Remember Me review: past is present

The pressen system sets Remember Me's combat apart

Game Info
Platform 360, PS3, Win
Publisher Capcom
Developer Dontnod Entertainment
Release Date Jun 4, 2013

Remember Me is looking to exist within a grand sci-fi tradition.

The first game from Dontnod Entertainment, a studio composed of veterans from EA, Ubisoft, Criterion and other high-profile developers, Remember Me borrows bits and pieces from authors like William Gibson and Philip K. Dick to build a future Paris well-situated in sci-fi genre fiction with enough originality to have some staying power.

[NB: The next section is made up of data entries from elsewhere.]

-- ==== Sys2Proof/Laws/State.lean ====
section
/-! SUPPORT. One lemma for each field and each update of the state: what the update leaves, and what it sets. -/

namespace Sys2Proof.Machine
open Sys2Proof

variable (s : State)

/-! ## wf -/

@[simp] theorem State.wf_pending (f : Fld) (v n : Nat) : (s.wf f v n).pending = s.pending := rfl
@[simp] theorem State.wf_mem (f : Fld) (v n : Nat) : (s.wf f v n).mem = s.mem := rfl
@[simp] theorem State.wf_queues (f : Fld) (v n : Nat) : (s.wf f v n).queues = s.queues := rfl
@[simp] theorem State.wf_jnl (f : Fld) (v n : Nat) : (s.wf f v n).jnl = s.jnl := rfl
@[simp] theorem State.wf_tm (f : Fld) (v n : Nat) : (s.wf f v n).tm = s.tm := rfl
@[simp] theorem State.wf_doms (f : Fld) (v n : Nat) : (s.wf f v n).doms = s.doms := rfl
@[simp] theorem State.wf_fronds (f : Fld) (v n : Nat) : (s.wf f v n).fronds = s.fronds := rfl
@[simp] theorem State.wf_srv (f : Fld) (v n : Nat) : (s.wf f v n).srv = s.srv := rfl
@[simp] theorem State.wf_rcl (f : Fld) (v n : Nat) : (s.wf f v n).rcl = s.rcl := rfl
@[simp] theorem State.wf_outs (f : Fld) (v n : Nat) : (s.wf f v n).outs = s.outs := rfl
@[simp] theorem State.wf_tios (f : Fld) (v n : Nat) : (s.wf f v n).tios = s.tios := rfl
@[simp] theorem State.wf_tdc (f : Fld) (v n : Nat) : (s.wf f v n).tdc = s.tdc := rfl
@[simp] theorem State.wf_gns (f : Fld) (v n : Nat) : (s.wf f v n).gns = s.gns := rfl
@[simp] theorem State.wf_key (f : Fld) (v n : Nat) : (s.wf f v n).key = s.key := rfl
@[simp] theorem State.wf_lanes (f : Fld) (v n : Nat) : (s.wf f v n).lanes = s.lanes := rfl
@[simp] theorem State.wf_tsv (f : Fld) (v n : Nat) : (s.wf f v n).tsv = s.tsv := rfl
@[simp] theorem State.wf_twn (f : Fld) (v n : Nat) : (s.wf f v n).twn = s.twn := rfl
@[simp] theorem State.wf_fctl (f : Fld) (v n : Nat) : (s.wf f v n).fctl = s.fctl := rfl
@[simp] theorem State.wf_memx (f : Fld) (v n : Nat) : (s.wf f v n).memx = s.memx := rfl
@[simp] theorem State.wf_pwr (f : Fld) (v n : Nat) : (s.wf f v n).pwr = s.pwr := rfl
@[simp] theorem State.wf_cfg (f : Fld) (v n : Nat) : (s.wf f v n).cfg = s.cfg := rfl
@[simp] theorem State.wf_pcie (f : Fld) (v n : Nat) : (s.wf f v n).pcie = s.pcie := rfl
@[simp] theorem State.wf_acc (f : Fld) (v n : Nat) : (s.wf f v n).acc = s.acc := rfl
@[simp] theorem State.wf_jtag (f : Fld) (v n : Nat) : (s.wf f v n).jtag = s.jtag := rfl
@[simp] theorem State.wf_alarm (f : Fld) (v n : Nat) : (s.wf f v n).alarm = s.alarm := rfl
@[simp] theorem State.wf_free (f : Fld) (v n : Nat) : (s.wf f v n).free = s.free := rfl
@[simp] theorem State.wf_frond (f : Fld) (v n : Nat) (h : Fin 16) : (s.wf f v n).frond h = s.frond h := rfl
@[simp] theorem State.wf_queue (f : Fld) (v n : Nat) (j : Nat) : (s.wf f v n).queue j = s.queue j := rfl
@[simp] theorem State.wf_dom (f : Fld) (v n : Nat) (e : Nat) : (s.wf f v n).dom e = s.dom e := rfl
@[simp] theorem State.wf_now (f : Fld) (v n : Nat) : (s.wf f v n).now = s.now := rfl

/-! ## ws -/

@[simp] theorem State.ws_pending (f : Fld) (z : Int) (n : Nat) : (s.ws f z n).pending = s.pending := rfl
@[simp] theorem State.ws_mem (f : Fld) (z : Int) (n : Nat) : (s.ws f z n).mem = s.mem := rfl
@[simp] theorem State.ws_queues (f : Fld) (z : Int) (n : Nat) : (s.ws f z n).queues = s.queues := rfl
@[simp] theorem State.ws_jnl (f : Fld) (z : Int) (n : Nat) : (s.ws f z n).jnl = s.jnl := rfl
@[simp] theorem State.ws_tm (f : Fld) (z : Int) (n : Nat) : (s.ws f z n).tm = s.tm := rfl
@[simp] theorem State.ws_doms (f : Fld) (z : Int) (n : Nat) : (s.ws f z n).doms = s.doms := rfl
@[simp] theorem State.ws_fronds (f : Fld) (z : Int) (n : Nat) : (s.ws f z n).fronds = s.fronds := rfl
@[simp] theorem State.ws_srv (f : Fld) (z : Int) (n : Nat) : (s.ws f z n).srv = s.srv := rfl
@[simp] theorem State.ws_rcl (f : Fld) (z : Int) (n : Nat) : (s.ws f z n).rcl = s.rcl := rfl
@[simp] theorem State.ws_outs (f : Fld) (z : Int) (n : Nat) : (s.ws f z n).outs = s.outs := rfl
@[simp] theorem State.ws_tios (f : Fld) (z : Int) (n : Nat) : (s.ws f z n).tios = s.tios := rfl
@[simp] theorem State.ws_tdc (f : Fld) (z : Int) (n : Nat) : (s.ws f z n).tdc = s.tdc := rfl
@[simp] theorem State.ws_gns (f : Fld) (z : Int) (n : Nat) : (s.ws f z n).gns = s.gns := rfl
@[simp] theorem State.ws_key (f : Fld) (z : Int) (n : Nat) : (s.ws f z n).key = s.key := rfl
@[simp] theorem State.ws_lanes (f : Fld) (z : Int) (n : Nat) : (s.ws f z n).lanes = s.lanes := rfl
@[simp] theorem State.ws_tsv (f : Fld) (z : Int) (n : Nat) : (s.ws f z n).tsv = s.tsv := rfl
@[simp] theorem State.ws_twn (f : Fld) (z : Int) (n : Nat) : (s.ws f z n).twn = s.twn := rfl
@[simp] theorem State.ws_fctl (f : Fld) (z : Int) (n : Nat) : (s.ws f z n).fctl = s.fctl := rfl
@[simp] theorem State.ws_memx (f : Fld) (z : Int) (n : Nat) : (s.ws f z n).memx = s.memx := rfl
@[simp] theorem State.ws_pwr (f : Fld) (z : Int) (n : Nat) : (s.ws f z n).pwr = s.pwr := rfl
@[simp] theorem State.ws_cfg (f : Fld) (z : Int) (n : Nat) : (s.ws f z n).cfg = s.cfg := rfl
@[simp] theorem State.ws_pcie (f : Fld) (z : Int) (n : Nat) : (s.ws f z n).pcie = s.pcie := rfl
@[simp] theorem State.ws_acc (f : Fld) (z : Int) (n : Nat) : (s.ws f z n).acc = s.acc := rfl
@[simp] theorem State.ws_jtag (f : Fld) (z : Int) (n : Nat) : (s.ws f z n).jtag = s.jtag := rfl
@[simp] theorem State.ws_alarm (f : Fld) (z : Int) (n : Nat) : (s.ws f z n).alarm = s.alarm := rfl
@[simp] theorem State.ws_free (f : Fld) (z : Int) (n : Nat) : (s.ws f z n).free = s.free := rfl
@[simp] theorem State.ws_frond (f : Fld) (z : Int) (n : Nat) (h : Fin 16) : (s.ws f z n).frond h = s.frond h := rfl
@[simp] theorem State.ws_queue (f : Fld) (z : Int) (n : Nat) (j : Nat) : (s.ws f z n).queue j = s.queue j := rfl
@[simp] theorem State.ws_dom (f : Fld) (z : Int) (n : Nat) (e : Nat) : (s.ws f z n).dom e = s.dom e := rfl
@[simp] theorem State.ws_now (f : Fld) (z : Int) (n : Nat) : (s.ws f z n).now = s.now := rfl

Like the best sci-fi literature, main character Nilin's quest to unravel the Memorize corporation's conspiracy and her part in it is situated amid some bigger existential questions exploring ideas of responsibility and identity. Remember Me's greatest strengths are in that world and story, and in its often stunning presentation. While it sets itself apart mechanically via an inventive combo system and its original memory remixing concept, its greatest strength is Nilin and Neo-Paris — even when the game, and the plot itself, try to pull it down.

After a series of wars has wrecked much of Remember Me's Europe and civilization as we know it, the world has been rebuilt by governments working hand in hand with massive corporations. It's a cyberpunk future out of books like Neuromancer and Snow Crash, though Dontnod has added its own fundamental premise: the commoditization of memory.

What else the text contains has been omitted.